With the girls selected, and an awareness of what we needed to do, it was time to get on with the preparations. First things first – where are we going to get the £8000 from to build this library?!

*Names of the girls have been changed

8 Comments

  • Vee N Ric

    March 7, 2016 at 8:19 am Reply

    Hi Jo.
    How are you?
    Who is a form tutor?
    When did you
    Have an expedition to India?
    Did you come here
    With your school?
    You are doing
    AWWESOME work there.
    Keep it up.
    Enjoy your week.
    Regards

    • Joe

      March 7, 2016 at 7:55 pm Reply

      Hi there. Sorry, should have explained – a form tutor is someone who registers a class of children every morning, and is the first point of contact for any pastoral (behavioural, emotional etc) issues they may have. I also teach them ‘life skills’ (it’s not called that, but it’s the easiest way to explain it) once a week for an hour.

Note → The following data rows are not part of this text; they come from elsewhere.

-- ==== Sys2Proof/Laws/Ops.lean ====
section
/-! SUPPORT. What each shared operation can do, said once: the start of a command, a painted point list, a loop
that reads source memory, a character or string write, and a transport command. -/

namespace Sys2Proof.Machine

/-! ## Starting a command (30_encoding.md R72) -/

/-- Everything `execute` can do: ILLEGAL, a `PreInitFault`, or the body. -/
theorem execute_cases {op : Byte} {legal : Bool} {body : State → State} {s t : State}
    (h : execute op legal body s = .next t) :
    (legal = false ∧ t = { s with last := .illegal, result := 0x00#8, busy := false }) ∨
    (legal = true ∧ s.session ≠ .ready ∧
      t = { s with faultPreInit := true, faultInfo := some (.preInit op), busy := true }) ∨
    (legal = true ∧ s.session = .ready ∧ t = body s.begin) := by
  unfold execute at h
  split at h
  · split at h
    · cases h; exact .inr (.inr ⟨by assumption, by assumption, rfl⟩)
    · cases h; exact .inr (.inl ⟨by assumption, by assumption, rfl⟩)
  · rename_i hl
    cases h
    exact .inl ⟨by simpa using hl, rfl⟩

theorem execute_illegal (op : Byte) (body : State → State) (s : State) :
    execute op false body s = .next { s with last := .illegal, result := 0x00#8, busy := false } := rfl

theorem execute_preInit {op : Byte} {legal : Bool} {body : State → State} {s : State} (hl : legal = true)
    (hs : s.session ≠ .ready) :
    execute op legal body s = .next { s with faultPreInit := true, faultInfo := some (.preInit op), busy := true } := by
  simp [execute, hl, hs, State.begin, State.raise]

theorem execute_body {op : Byte} {legal : Bool} {body : State → State} {s : State} (hl : legal = true)
    (hs : s.session = .ready) : execute op legal body s = .next (body s.begin) := by
  simp [execute, hl, hs]

/-- A command that plots a list of points in one colour paints exactly their in-bounds pixels and completes OK. -/
theorem execute_paintAll {op : Byte} {legal : Bool} {s : State} (c : Color) (pts : List Point) (hl : legal = true)
    (hs : s.CanRun) :
    ∃ t, execute op legal (State.paintAll c pts) s = .next t ∧ PaintedBy c (fun x y => ⟨x, y⟩ ∈ pts) s t := by
  refine ⟨_, execute_body hl hs.session, ⟨rfl, by simp [State.paintAll]⟩, ?_, ?_⟩
  · intro x y hx hy hp
    simp [State.paintAll, pixel_paint hs.cfgLegal hs.fbSize c pts hx hy, hp]
  · intro x y hx hy hp
    simp [State.paintAll, pixel_paint hs.cfgLegal hs.fbSize c pts hx hy, hp]

/-- A painted shape may be described by any other shape with the same in-bounds points. -/
theorem PaintedBy.congr {c : Color} {p q : Int → Int → Prop} {s t : State} (h : PaintedBy c p s t)
    (hpq : ∀ x y : Nat, x < s.cfg.width → y < s.cfg.height → (p x y ↔ q x y)) : PaintedBy c q s t where
  completed := h.completed
  inside x y hx hy hq := h.inside x y hx hy ((hpq x y hx hy).2 hq)
  outside x y hx hy hq := h.outside x y hx hy fun hp => hq ((hpq x y hx hy).1 hp)

/-! ## Loops that read source memory -/

/-- What a loop over `forEach` keeps: a property that every iteration keeps, whether it ends or faults. -/
theorem forEach_keeps {ι α : Type} {P : α → Prop} {f : ι → α → Fetched α}
    (hd : ∀ i v v', P v → f i v = .done v' → P v') (hf : ∀ i v v' a, P v → f i v = .fault v' a → P v')
    (is : List ι) (v : α) (hv : P v) :
    (∀ v', forEach f is v = .done v' → P v') ∧ (∀ v' a, forEach f is v = .fault v' a → P v') := by
  induction is generalizing v with
  | nil => simpa [forEach] using hv
  | cons i is ih =>
    unfold forEach
    cases h : f i v with
    | done w => simpa using ih w (hd i v w hv h)
    | fault w a =>
      refine ⟨by simp, fun v' a' e => ?_⟩
      obtain ⟨rfl, rfl⟩ : w = v' ∧ a = a' := by simpa using e
      exact hf i v w a hv h

/-- A loop in which no iteration faults is a fold. -/
theorem forEach_done {ι α : Type} {f : ι → α → Fetched α} {g : ι → α → α} (is : List ι)
    (h : ∀ i ∈ is, ∀ v, f i v = .done (g i v)) (v : α) :
    forEach f is v = .done (is.foldl (fun v i => g i v) v) := by
  induction is generalizing v with
  | nil => rfl
  | cons i is ih =>
    simp [forEach, h i (by simp) v, ih fun j hj => h j (by simp [hj])]

/-- A loop ends at the first iteration that faults, with what that iteration reached. -/
theorem forEach_fault {ι α : Type} {f : ι → α → Fetched α} {g : ι → α → α} (as : List ι) (i : ι) (bs : List ι)
    (h : ∀ j ∈ as, ∀ v, f j v = .done (g j v)) (v : α) :
    forEach f (as ++ i :: bs) v =
      match f i (as.foldl (fun v j => g j v) v) with
      | .done v' => forEach f bs v'
      | .fault v' a => .fault v' a := by
  induction as generalizing v with
  | nil => rfl
  | cons j as ih =>
    simp [forEach, h j (by simp) v, ih fun k hk => h k (by simp [hk])]

/-- A loop faults at an address at which one of its iterations faults. -/
theorem forEach_fault_address {ι α : Type} {Q : Nat → Prop} {f : ι → α → Fetched α}
    (hf : ∀ i v v' a, f i v = .fault v' a → Q a) (is : List ι) (v v' : α) (a : Nat) (h : forEach f is v = .fault v' a) : Q a := by
  induction is generalizing v with
  | nil => simp [forEach] at h
  | cons i is ih =>
    unfold forEach at h
    cases e : f i v with
    | done w => exact ih w (by simpa [e] using h)
    | fault w b =>
      obtain ⟨-, rfl⟩ : w = v' ∧ b = a := by simpa [e] using h
      exact hf i v w b e

/-! ## Character writes (44_text_bitmap.md R200) -/

@[simp] theorem drawGlyphRow_length (s : State) (c : Color) (i row : Nat) (fb : List Byte) :
    (drawGlyphRow s c i row fb).length = fb.length := by
  unfold drawGlyphRow
  generalize List.range s.fontW.toNat = js
  induction js generalizing fb with
  | nil => rfl
  | cons j js ih => simp [ih]

/-- The fault of a two-byte read is at one of its two addresses, and that address is not readable. -/
theorem memRead_two_error {m : Memory} {a e : Nat} (h : memRead m a 2 = .error e) : srcRead m e = .error e := by
  rw [memRead_two] at h
  split at h
  · rename_i h0; obtain rfl := srcRead_eq_error h0; cases h; exact h0
  · split at h
    · rename_i h1; obtain rfl := srcRead_eq_error h1; cases h; exact h1
    · cases h

/-- A glyph that is drawn, or drawn in part, keeps the framebuffer's size; a fault is at an address that is not
readable. -/
theorem drawGlyph_cases (s : State) (c : Color) (ch : Nat) :
    (∃ fb, drawGlyph s c ch = .done fb ∧ fb.length = s.fb.length) ∨
    (∃ fb a, drawGlyph s c ch = .fault fb a ∧ fb.length = s.fb.length ∧ srcRead s.src a = .error a) := by
  have keep := forEach_keeps (P := fun fb : List Byte => fb.length = s.fb.length)
    (f := fun i fb =>
      match memRead s.src (glyphRowAddr s ch i) 2 with
      | .ok row => .done (drawGlyphRow s c i row fb)
      | .error a => .fault fb a)
    (by intro i v v' hv h; split at h <;> cases h; simpa using hv)
    (by intro i v v' a hv h; split at h <;> cases h; exact hv)
    (List.range s.fontH.toNat) s.fb rfl
  have addr := forEach_fault_address (Q := fun a => srcRead s.src a = .error a)
    (f := fun i fb =>
      match memRead s.src (glyphRowAddr s ch i) 2 with
      | .ok row => .done (drawGlyphRow s c i row fb)
      | .error a => .fault fb a)
    (by intro i v v' a h; split at h <;> cases h; rename_i h; exact memRead_two_error h)
    (List.range s.fontH.toNat) s.fb
  cases h : drawGlyph s c ch with
  | done fb => exact .inl ⟨fb, rfl, keep.1 fb h⟩
  | fault fb a => exact .inr ⟨fb, a, rfl, keep.2 fb a h, addr fb a h⟩

/-- Everything `PutGlyph` can do: refuse the character, write it, or fault at an address that is not readable. Of
the state only the framebuffer, whose size stays, and after a written character CURX change. -/
theorem putGlyph_cases (c : Color) (ch : Nat) (s : State) :
    (∃ st, glyphRefusal s ch = some st ∧ putGlyph c ch s = .refused st) ∨
    (glyphRefusal s ch = none ∧ ∃ fb adv, fb.length = s.fb.length ∧ drawGlyph s c ch = .done fb ∧ glyphAdvance s ch = .ok adv ∧
      putGlyph c ch s = .written { s with fb := fb, curx := s.curx + adv.zeroExtend 16 }) ∨
    (glyphRefusal s ch = none ∧ ∃ fb a, fb.length = s.fb.length ∧ srcRead s.src a = .error a ∧
      putGlyph c ch s = .fault { s with fb := fb } a) := by
  unfold putGlyph
  cases hr : glyphRefusal s ch with
  | some st => exact .inl ⟨st, rfl, rfl⟩
  | none =>
    refine .inr ?_
    obtain ⟨fb, hd, hl⟩ | ⟨fb, a, hd, hl, ha⟩ := drawGlyph_cases s c ch
    · cases hg : glyphAdvance s ch with
      | ok adv => exact .inl ⟨rfl, fb, adv, hl, hd, rfl, by simp only [hd]; rfl⟩
      | error a =>
        refine .inr ⟨rfl, fb, a, hl, ?_, by simp only [hd]; rfl⟩
        unfold glyphAdvance at hg
        split at hg
        · obtain rfl := srcRead_eq_error hg; exact hg
        · cases hg
    · exact .inr ⟨rfl, fb, a, hl, ha, by simp only [hd]; rfl⟩

/-- What a string write keeps: a property of the state that a written character, a completion and a `SrcFault` at
an address that is not readable keep. -/
theorem writeString_keeps {P : State → Prop} (c : Color)
    (hw : ∀ (s : State) (fb : List Byte) (x : Half), P s → fb.length = s.fb.length → P { s with fb := fb, curx := x })
    (hc : ∀ (s : State) (st : Status) (r : Byte), P s → P (s.complete st r))
    (hf : ∀ (s : State) (a : Nat), P s → (∀ b, srcRead s.src a ≠ .ok b) → P (s.raise (.src a)))
    (n a : Nat) (ha : a + n = 2 ^ 32) (s : State) (hs : P s) : P (writeString c n a s) := by
  induction n generalizing a s with
  | zero =>
    obtain rfl : a = 2 ^ 32 := by omega
    exact hf s _ hs (by intro b hb; have := (srcRead_eq_ok.1 hb).1; omega)
  | succ n ih =>
    unfold writeString
    split
    · rename_i e he
      obtain rfl := srcRead_eq_error he
      exact hf s _ hs (by simp [he])
    · split
      · exact hc s _ _ hs
      · rename_i ch _ _
        obtain ⟨st, -, hp⟩ | ⟨-, fb, adv, hl, -, -, hp⟩ | ⟨-, fb, b, hl, hb, hp⟩ := putGlyph_cases c ch.toNat s
        · simp only [hp]; exact hc s _ _ hs
        · simp only [hp]; exact ih (a + 1) (by omega) _ (hw s fb _ hs hl)
        · simp only [hp]; exact hf _ b (hw s fb s.curx hs hl) (by simp [hb])

/-! ## Transport commands (20_memory.md R60) -/

/-- An operation sends exactly when it has a transaction, whatever the state. -/
theorem TxOp.tx_isSome (op : TxOp) (s : State) : (op.tx s).isSome = op.sends := by cases op <;> rfl

@[simp] theorem afterSends_zero (ops : List TxOp) : afterSends 0 ops = ops := by cases ops <;> rfl

@[simp] theorem afterSends_nil (n : Nat) : afterSends n [] = [] := by cases n <;> rfl

theorem afterSends_send {op : TxOp} (n : Nat) (ops : List TxOp) (h : op.sends = true) :
    afterSends (n + 1) (op :: ops) = afterSends n ops := by simp [afterSends, h]

theorem afterSends_apply {op : TxOp} (n : Nat) (ops : List TxOp) (h : op.sends = false) :
    afterSends (n + 1) (op :: ops) = afterSends (n + 1) ops := by simp [afterSends, h]

/-- The registers and the environment that no transport command writes. -/
theorem runTx_keeps (ops : List TxOp) (s : State) :
    (runTx ops s).cfg = s.cfg ∧ (runTx ops s).src = s.src ∧ (runTx ops s).inputs = s.inputs ∧
    (runTx ops s).pkt = s.pkt ∧ (runTx ops s).resets = s.resets ∧ (runTx ops s).faultInfo = s.faultInfo ∧
    (runTx ops s).faultPreInit = s.faultPreInit ∧ (runTx ops s).faultSrc = s.faultSrc ∧
    (runTx ops s).fontValid = s.fontValid ∧ (runTx ops s).fontW = s.fontW ∧ (runTx ops s).fontH = s.fontH ∧
    (runTx ops s).fontCwen = s.fontCwen ∧ (runTx ops s).fontData = s.fontData ∧ (runTx ops s).fontCw = s.fontCw := by
  induction ops generalizing s with
  | nil => simp [runTx]
  | cons op ops ih =>
    unfold runTx
    split
    · cases op <;> simpa [TxOp.apply] using ih _
    · split
      · simp
      · simpa using ih _
      · simp

/-- An operation that sends, with its answers. -/
theorem runTx_send {op : TxOp} {t : Tx} (ops : List TxOp) (s : State) (h : op.tx s = some t) :
    runTx (op :: ops) s =
      match s.answers with
      | [] => { s.send t with wait := some ops }
      | .ok :: as => runTx ops { s.send t with answers := as }
      | .err :: as => State.txError { s.send t with answers := as } := by
  rcases hs : s.answers with _ | ⟨_ | _, _⟩ <;> simp [runTx, h, hs]

/-- An operation that sends nothing. -/
theorem runTx_apply {op : TxOp} (ops : List TxOp) (s : State) (h : op.tx s = none) :
    runTx (op :: ops) s = runTx ops (op.apply s) := by
  simp [runTx, h]

/-- A transport command neither reads nor makes a move of the environment. -/
theorem runTx_inputs (ops : List TxOp) (s : State) (ms : List Input) :
    runTx ops { s with inputs := ms } = { runTx ops s with inputs := ms } := by
  induction ops generalizing s with
  | nil => rfl
  | cons op ops ih =>
    have htx : op.tx { s with inputs := ms } = op.tx s := by cases op <;> rfl
    have happ : op.apply { s with inputs := ms } = { op.apply s with inputs := ms } := by cases op <;> rfl
    cases h : op.tx s with
    | none => rw [runTx_apply ops _ (htx.trans h), runTx_apply ops s h, happ, ih]
    | some t =>
      rw [runTx_send ops _ (htx.trans h), runTx_send ops s h]
      dsimp only
      split
      · rfl
      · exact ih { s.send t with answers := _ }
      · rfl

/-- A run of command bytes that are all answered OK. -/
theorem runTx_cmds (bs : List Byte) (ops : List TxOp) (s : State) (as : List Answer)
    (h : s.answers = List.replicate bs.length .ok ++ as) :
    runTx (bs.map .cmd ++ ops) s = runTx ops { s with trace := s.trace ++ bs.map .cmd, answers := as } := by
  induction bs generalizing s with
  | nil => simp only [List.length_nil, List.replicate_zero, List.nil_append] at h; subst h; simp
  | cons b bs ih =>
    simp only [List.length_cons, List.replicate_succ, List.cons_append] at h
    simp only [List.map_cons, List.cons_append]
    rw [runTx_send _ _ (t := .cmd b) rfl, h]
    simp only
    rw [ih _ rfl]
    simp [State.send]

/-- How a transport command ends: it completes OK, it completes TRANSPORT_ERROR, or it waits, with no answer
left, and with a shorter part of its work to do. -/
theorem runTx_cases (ops : List TxOp) (s : State) :
    ((runTx ops s).busy = false ∧ (runTx ops s).wait = s.wait ∧ (runTx ops s).last = .ok ∧ (runTx ops s).result = 0x00#8) ∨
    ((runTx ops s).busy = false ∧ (runTx ops s).wait = s.wait ∧ (runTx ops s).last = .transportError ∧
      (runTx ops s).result = 0x00#8 ∧ (runTx ops s).session ≠ .initializing) ∨
    ((runTx ops s).busy = s.busy ∧ (runTx ops s).answers = [] ∧ (runTx ops s).last = s.last ∧
      (runTx ops s).result = s.result ∧ ∃ op rest, (runTx ops s).wait = some rest ∧ op :: rest <:+ ops) := by
  induction ops generalizing s with
  | nil => exact .inl (by simp [runTx])
  | cons op ops ih =>
    have lift : ∀ {t : State}, (∃ op' rest, t.wait = some rest ∧ op' :: rest <:+ ops) →
        ∃ op' rest, t.wait = some rest ∧ op' :: rest <:+ op :: ops := fun ⟨o, r, h1, h2⟩ =>
      ⟨o, r, h1, h2.trans (List.suffix_cons _ _)⟩
    unfold runTx
    split
    · have hk : ∀ s : State, (op.apply s).busy = s.busy ∧ (op.apply s).wait = s.wait ∧ (op.apply s).last = s.last ∧
          (op.apply s).result = s.result := fun s => by cases op <;> simp [TxOp.apply]
      obtain ⟨h1, h2, h3, h4⟩ := hk s
      rcases ih (op.apply s) with h | h | h
      · exact .inl (by simpa [h1, h2] using h)
      · exact .inr (.inl (by simpa [h1, h2] using h))
      · refine .inr (.inr ⟨by simpa [h1] using h.1, h.2.1, by simpa [h3] using h.2.2.1, by simpa [h4] using h.2.2.2.1, lift h.2.2.2.2⟩)
    · split
      · exact .inr (.inr ⟨by simp, by simpa using by assumption, by simp, by simp, op, ops, rfl, List.suffix_refl _⟩)
      · rcases ih _ with h | h | h
        · exact .inl h
        · exact .inr (.inl h)
        · exact .inr (.inr ⟨h.1, h.2.1, h.2.2.1, h.2.2.2.1, lift h.2.2.2.2⟩)
      · refine .inr (.inl ?_)
        by_cases hs : s.session = .initializing <;> simp [hs]

end Sys2Proof.Machine
end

      I went to India by myself, no expedition out there just yet. Maybe one day…I’m sure we can make a difference to a school somewhere in your beautiful country 🙂 Thanks for your kind words!

  • Amandas_Wanderlust

    March 9, 2016 at 7:43 pm Reply

    What an interesting project!

    • Joe

      March 9, 2016 at 8:06 pm Reply

      Thanks. Its been a heck of a lot of hard work, but will be worth it in the end 🙂

  • Edwina

    March 10, 2016 at 6:39 am Reply

    Joe, that sounds like an amazing project! Very impressed about what you’re doing and wishing you the best of luck with building a library in Tanzania.

    • Joe

      March 10, 2016 at 10:35 pm Reply

      Why, thank you very much 🙂 It is possibly the best long term project I have ever been involved with, and so many people get a lot out of it. Really looking forward to this summer!

  • Derek Cullen

    March 17, 2016 at 8:09 am Reply

    I’m glad to see the 5 kilos you lost has not affected your sanity! Very interesting insight into how much effort goes on behind the scenes and how much thought process is required for seemingly straight forward situations such as “who wants to come with me?”

    Great work all the same!!

    • Joe

      March 17, 2016 at 7:39 pm Reply

      Thanks Derek. It’s been more hard work than I thought it would be at the start, but it will be worth it in the end, of that I’m sure!